**Problem requirements:**
Your answer should be every line below that includes the word "firstBytes".

[Saved data entries]
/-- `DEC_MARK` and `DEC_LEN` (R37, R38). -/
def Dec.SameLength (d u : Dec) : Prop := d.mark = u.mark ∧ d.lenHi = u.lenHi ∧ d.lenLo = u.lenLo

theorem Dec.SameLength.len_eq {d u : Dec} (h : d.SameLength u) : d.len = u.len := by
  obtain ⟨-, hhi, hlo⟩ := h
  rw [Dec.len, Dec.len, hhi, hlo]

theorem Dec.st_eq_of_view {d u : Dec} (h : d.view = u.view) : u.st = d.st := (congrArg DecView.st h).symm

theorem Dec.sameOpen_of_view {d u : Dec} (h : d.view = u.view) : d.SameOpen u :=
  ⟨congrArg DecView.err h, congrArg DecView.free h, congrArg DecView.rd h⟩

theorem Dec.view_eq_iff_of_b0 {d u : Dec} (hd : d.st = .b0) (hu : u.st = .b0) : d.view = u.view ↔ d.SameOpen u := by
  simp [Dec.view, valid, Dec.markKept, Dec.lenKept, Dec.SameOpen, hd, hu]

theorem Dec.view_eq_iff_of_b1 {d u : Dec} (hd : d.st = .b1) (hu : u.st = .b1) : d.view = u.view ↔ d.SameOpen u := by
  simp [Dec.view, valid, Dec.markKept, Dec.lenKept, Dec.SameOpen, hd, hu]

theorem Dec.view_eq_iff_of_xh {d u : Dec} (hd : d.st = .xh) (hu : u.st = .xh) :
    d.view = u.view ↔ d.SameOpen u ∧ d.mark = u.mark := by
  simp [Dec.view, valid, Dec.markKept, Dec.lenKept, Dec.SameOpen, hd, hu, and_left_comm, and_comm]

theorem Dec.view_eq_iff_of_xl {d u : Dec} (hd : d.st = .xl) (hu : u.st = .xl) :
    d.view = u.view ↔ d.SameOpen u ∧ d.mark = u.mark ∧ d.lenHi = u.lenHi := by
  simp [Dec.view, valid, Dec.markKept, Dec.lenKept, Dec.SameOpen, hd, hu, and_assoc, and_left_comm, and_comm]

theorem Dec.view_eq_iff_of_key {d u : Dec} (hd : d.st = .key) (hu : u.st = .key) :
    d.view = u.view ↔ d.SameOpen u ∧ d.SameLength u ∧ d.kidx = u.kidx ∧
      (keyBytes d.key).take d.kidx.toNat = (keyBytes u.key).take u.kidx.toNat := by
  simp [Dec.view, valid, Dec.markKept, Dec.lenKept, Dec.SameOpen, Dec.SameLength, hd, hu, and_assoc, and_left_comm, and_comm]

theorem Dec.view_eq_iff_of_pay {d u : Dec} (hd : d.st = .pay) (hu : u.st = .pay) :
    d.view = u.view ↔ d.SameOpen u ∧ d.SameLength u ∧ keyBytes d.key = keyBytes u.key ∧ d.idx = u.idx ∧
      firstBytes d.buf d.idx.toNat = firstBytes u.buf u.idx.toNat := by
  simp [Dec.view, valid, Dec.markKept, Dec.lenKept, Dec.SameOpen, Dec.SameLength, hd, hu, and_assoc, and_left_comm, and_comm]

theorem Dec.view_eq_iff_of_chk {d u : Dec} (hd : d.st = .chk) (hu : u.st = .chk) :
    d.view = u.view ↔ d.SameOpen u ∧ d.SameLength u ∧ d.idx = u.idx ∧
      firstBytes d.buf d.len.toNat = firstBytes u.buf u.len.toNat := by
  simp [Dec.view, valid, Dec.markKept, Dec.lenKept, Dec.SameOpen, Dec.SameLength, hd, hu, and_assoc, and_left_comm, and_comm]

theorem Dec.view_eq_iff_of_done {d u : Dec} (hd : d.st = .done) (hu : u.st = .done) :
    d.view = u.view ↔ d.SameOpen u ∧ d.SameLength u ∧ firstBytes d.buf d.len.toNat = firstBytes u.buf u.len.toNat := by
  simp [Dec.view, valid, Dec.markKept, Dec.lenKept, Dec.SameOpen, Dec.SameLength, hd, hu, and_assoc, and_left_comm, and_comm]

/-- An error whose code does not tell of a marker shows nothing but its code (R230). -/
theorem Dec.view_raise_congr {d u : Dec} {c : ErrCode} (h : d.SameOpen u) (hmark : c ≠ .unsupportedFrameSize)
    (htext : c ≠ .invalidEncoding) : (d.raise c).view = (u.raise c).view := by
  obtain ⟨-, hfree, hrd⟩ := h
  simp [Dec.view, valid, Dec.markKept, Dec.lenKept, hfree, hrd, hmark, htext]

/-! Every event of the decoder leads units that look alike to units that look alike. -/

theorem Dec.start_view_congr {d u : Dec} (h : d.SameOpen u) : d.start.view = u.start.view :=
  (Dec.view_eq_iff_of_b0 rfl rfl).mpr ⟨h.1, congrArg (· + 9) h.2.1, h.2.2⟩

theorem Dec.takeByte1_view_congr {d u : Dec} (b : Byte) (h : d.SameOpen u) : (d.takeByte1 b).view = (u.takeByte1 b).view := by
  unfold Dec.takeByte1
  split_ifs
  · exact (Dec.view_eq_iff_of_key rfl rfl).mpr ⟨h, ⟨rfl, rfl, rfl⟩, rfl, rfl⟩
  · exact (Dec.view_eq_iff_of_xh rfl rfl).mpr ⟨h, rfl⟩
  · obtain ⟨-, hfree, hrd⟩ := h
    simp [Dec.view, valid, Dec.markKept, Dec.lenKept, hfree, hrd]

**Solution below:**
      firstBytes d.buf d.idx.toNat = firstBytes u.buf u.idx.toNat := by
      firstBytes d.buf d.len.toNat = firstBytes u.buf u.len.toNat := by
    d.view = u.view ↔ d.SameOpen u ∧ d.SameLength u ∧ firstBytes d.buf d.len.toNat = firstBytes u.buf u.len.toNat := by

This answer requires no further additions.